◆ Task requirements
Quote the full listing word for word.

◆ Records for processing
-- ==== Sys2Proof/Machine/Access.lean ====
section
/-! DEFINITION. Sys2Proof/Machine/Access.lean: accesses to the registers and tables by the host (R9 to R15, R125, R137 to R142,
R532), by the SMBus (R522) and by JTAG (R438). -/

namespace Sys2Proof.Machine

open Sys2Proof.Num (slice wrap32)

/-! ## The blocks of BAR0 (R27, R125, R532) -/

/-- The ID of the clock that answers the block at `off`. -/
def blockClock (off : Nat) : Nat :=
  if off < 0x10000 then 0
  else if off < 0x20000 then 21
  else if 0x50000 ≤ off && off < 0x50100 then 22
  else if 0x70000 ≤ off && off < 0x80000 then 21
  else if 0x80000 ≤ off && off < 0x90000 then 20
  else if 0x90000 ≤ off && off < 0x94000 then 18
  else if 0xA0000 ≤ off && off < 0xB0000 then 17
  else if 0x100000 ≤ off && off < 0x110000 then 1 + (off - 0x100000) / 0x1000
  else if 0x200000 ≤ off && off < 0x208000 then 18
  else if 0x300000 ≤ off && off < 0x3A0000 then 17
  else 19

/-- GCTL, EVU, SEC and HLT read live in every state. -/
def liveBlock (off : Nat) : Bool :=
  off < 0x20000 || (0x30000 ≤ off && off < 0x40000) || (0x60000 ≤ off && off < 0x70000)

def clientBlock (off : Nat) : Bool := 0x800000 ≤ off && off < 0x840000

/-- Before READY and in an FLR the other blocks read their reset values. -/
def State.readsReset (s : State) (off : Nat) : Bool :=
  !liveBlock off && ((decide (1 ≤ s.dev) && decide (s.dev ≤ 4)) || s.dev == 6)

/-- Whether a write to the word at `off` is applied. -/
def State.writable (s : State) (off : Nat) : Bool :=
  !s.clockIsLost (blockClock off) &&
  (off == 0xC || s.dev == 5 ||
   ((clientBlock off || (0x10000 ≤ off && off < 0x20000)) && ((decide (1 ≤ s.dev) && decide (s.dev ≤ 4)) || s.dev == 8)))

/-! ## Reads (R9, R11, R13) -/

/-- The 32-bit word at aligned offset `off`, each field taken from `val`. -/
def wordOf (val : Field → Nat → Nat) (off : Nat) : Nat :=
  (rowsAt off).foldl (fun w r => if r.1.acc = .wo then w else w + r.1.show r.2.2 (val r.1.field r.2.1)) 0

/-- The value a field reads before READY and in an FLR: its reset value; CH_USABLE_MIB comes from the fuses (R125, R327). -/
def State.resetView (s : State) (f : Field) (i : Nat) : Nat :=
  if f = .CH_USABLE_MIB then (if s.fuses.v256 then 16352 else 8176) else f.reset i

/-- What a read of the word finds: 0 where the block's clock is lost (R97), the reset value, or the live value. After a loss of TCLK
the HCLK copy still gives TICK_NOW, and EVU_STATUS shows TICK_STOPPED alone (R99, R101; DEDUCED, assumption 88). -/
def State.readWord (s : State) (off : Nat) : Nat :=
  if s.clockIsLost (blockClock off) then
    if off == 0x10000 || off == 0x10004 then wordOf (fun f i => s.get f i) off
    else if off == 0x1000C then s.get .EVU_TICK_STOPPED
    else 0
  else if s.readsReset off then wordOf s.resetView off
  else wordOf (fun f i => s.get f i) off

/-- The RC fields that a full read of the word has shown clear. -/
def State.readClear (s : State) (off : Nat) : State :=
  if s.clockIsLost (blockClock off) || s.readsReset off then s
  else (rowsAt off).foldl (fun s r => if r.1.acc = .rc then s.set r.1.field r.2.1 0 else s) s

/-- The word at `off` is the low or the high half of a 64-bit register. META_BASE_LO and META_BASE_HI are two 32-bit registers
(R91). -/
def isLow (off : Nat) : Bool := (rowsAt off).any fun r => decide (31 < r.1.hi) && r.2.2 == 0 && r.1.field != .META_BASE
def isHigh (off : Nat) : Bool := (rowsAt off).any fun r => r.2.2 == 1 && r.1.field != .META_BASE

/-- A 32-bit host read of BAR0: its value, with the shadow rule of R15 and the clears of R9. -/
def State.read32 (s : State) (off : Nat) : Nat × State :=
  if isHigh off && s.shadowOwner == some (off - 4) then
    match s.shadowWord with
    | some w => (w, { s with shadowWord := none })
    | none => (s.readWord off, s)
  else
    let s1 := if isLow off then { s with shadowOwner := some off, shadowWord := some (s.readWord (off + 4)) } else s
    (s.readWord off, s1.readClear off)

◆ Exercise answer
-- ==== Sys2Proof/Machine/Access.lean ====
section
/-! DEFINITION. Sys2Proof/Machine/Access.lean: accesses to the registers and tables by the host (R9 to R15, R125, R137 to R142,
R532), by the SMBus (R522) and by JTAG (R438). -/

namespace Sys2Proof.Machine

open Sys2Proof.Num (slice wrap32)

/-! ## The blocks of BAR0 (R27, R125, R532) -/

/-- The ID of the clock that answers the block at `off`. -/
def blockClock (off : Nat) : Nat :=
  if off < 0x10000 then 0
  else if off < 0x20000 then 21
  else if 0x50000 ≤ off && off < 0x50100 then 22
  else if 0x70000 ≤ off && off < 0x80000 then 21
  else if 0x80000 ≤ off && off < 0x90000 then 20
  else if 0x90000 ≤ off && off < 0x94000 then 18
  else if 0xA0000 ≤ off && off < 0xB0000 then 17
  else if 0x100000 ≤ off && off < 0x110000 then 1 + (off - 0x100000) / 0x1000
  else if 0x200000 ≤ off && off < 0x208000 then 18
  else if 0x300000 ≤ off && off < 0x3A0000 then 17
  else 19

/-- GCTL, EVU, SEC and HLT read live in every state. -/
def liveBlock (off : Nat) : Bool :=
  off < 0x20000 || (0x30000 ≤ off && off < 0x40000) || (0x60000 ≤ off && off < 0x70000)

def clientBlock (off : Nat) : Bool := 0x800000 ≤ off && off < 0x840000

/-- Before READY and in an FLR the other blocks read their reset values. -/
def State.readsReset (s : State) (off : Nat) : Bool :=
  !liveBlock off && ((decide (1 ≤ s.dev) && decide (s.dev ≤ 4)) || s.dev == 6)

/-- Whether a write to the word at `off` is applied. -/
def State.writable (s : State) (off : Nat) : Bool :=
  !s.clockIsLost (blockClock off) &&
  (off == 0xC || s.dev == 5 ||
   ((clientBlock off || (0x10000 ≤ off && off < 0x20000)) && ((decide (1 ≤ s.dev) && decide (s.dev ≤ 4)) || s.dev == 8)))

/-! ## Reads (R9, R11, R13) -/

/-- The 32-bit word at aligned offset `off`, each field taken from `val`. -/
def wordOf (val : Field → Nat → Nat) (off : Nat) : Nat :=
  (rowsAt off).foldl (fun w r => if r.1.acc = .wo then w else w + r.1.show r.2.2 (val r.1.field r.2.1)) 0

/-- The value a field reads before READY and in an FLR: its reset value; CH_USABLE_MIB comes from the fuses (R125, R327). -/
def State.resetView (s : State) (f : Field) (i : Nat) : Nat :=
  if f = .CH_USABLE_MIB then (if s.fuses.v256 then 16352 else 8176) else f.reset i

/-- What a read of the word finds: 0 where the block's clock is lost (R97), the reset value, or the live value. After a loss of TCLK
the HCLK copy still gives TICK_NOW, and EVU_STATUS shows TICK_STOPPED alone (R99, R101; DEDUCED, assumption 88). -/
def State.readWord (s : State) (off : Nat) : Nat :=
  if s.clockIsLost (blockClock off) then
    if off == 0x10000 || off == 0x10004 then wordOf (fun f i => s.get f i) off
    else if off == 0x1000C then s.get .EVU_TICK_STOPPED
    else 0
  else if s.readsReset off then wordOf s.resetView off
  else wordOf (fun f i => s.get f i) off

/-- The RC fields that a full read of the word has shown clear. -/
def State.readClear (s : State) (off : Nat) : State :=
  if s.clockIsLost (blockClock off) || s.readsReset off then s
  else (rowsAt off).foldl (fun s r => if r.1.acc = .rc then s.set r.1.field r.2.1 0 else s) s

/-- The word at `off` is the low or the high half of a 64-bit register. META_BASE_LO and META_BASE_HI are two 32-bit registers
(R91). -/
def isLow (off : Nat) : Bool := (rowsAt off).any fun r => decide (31 < r.1.hi) && r.2.2 == 0 && r.1.field != .META_BASE
def isHigh (off : Nat) : Bool := (rowsAt off).any fun r => r.2.2 == 1 && r.1.field != .META_BASE

/-- A 32-bit host read of BAR0: its value, with the shadow rule of R15 and the clears of R9. -/
def State.read32 (s : State) (off : Nat) : Nat × State :=
  if isHigh off && s.shadowOwner == some (off - 4) then
    match s.shadowWord with
    | some w => (w, { s with shadowWord := none })
    | none => (s.readWord off, s)
  else
    let s1 := if isLow off then { s with shadowOwner := some off, shadowWord := some (s.readWord (off + 4)) } else s
    (s.readWord off, s1.readClear off)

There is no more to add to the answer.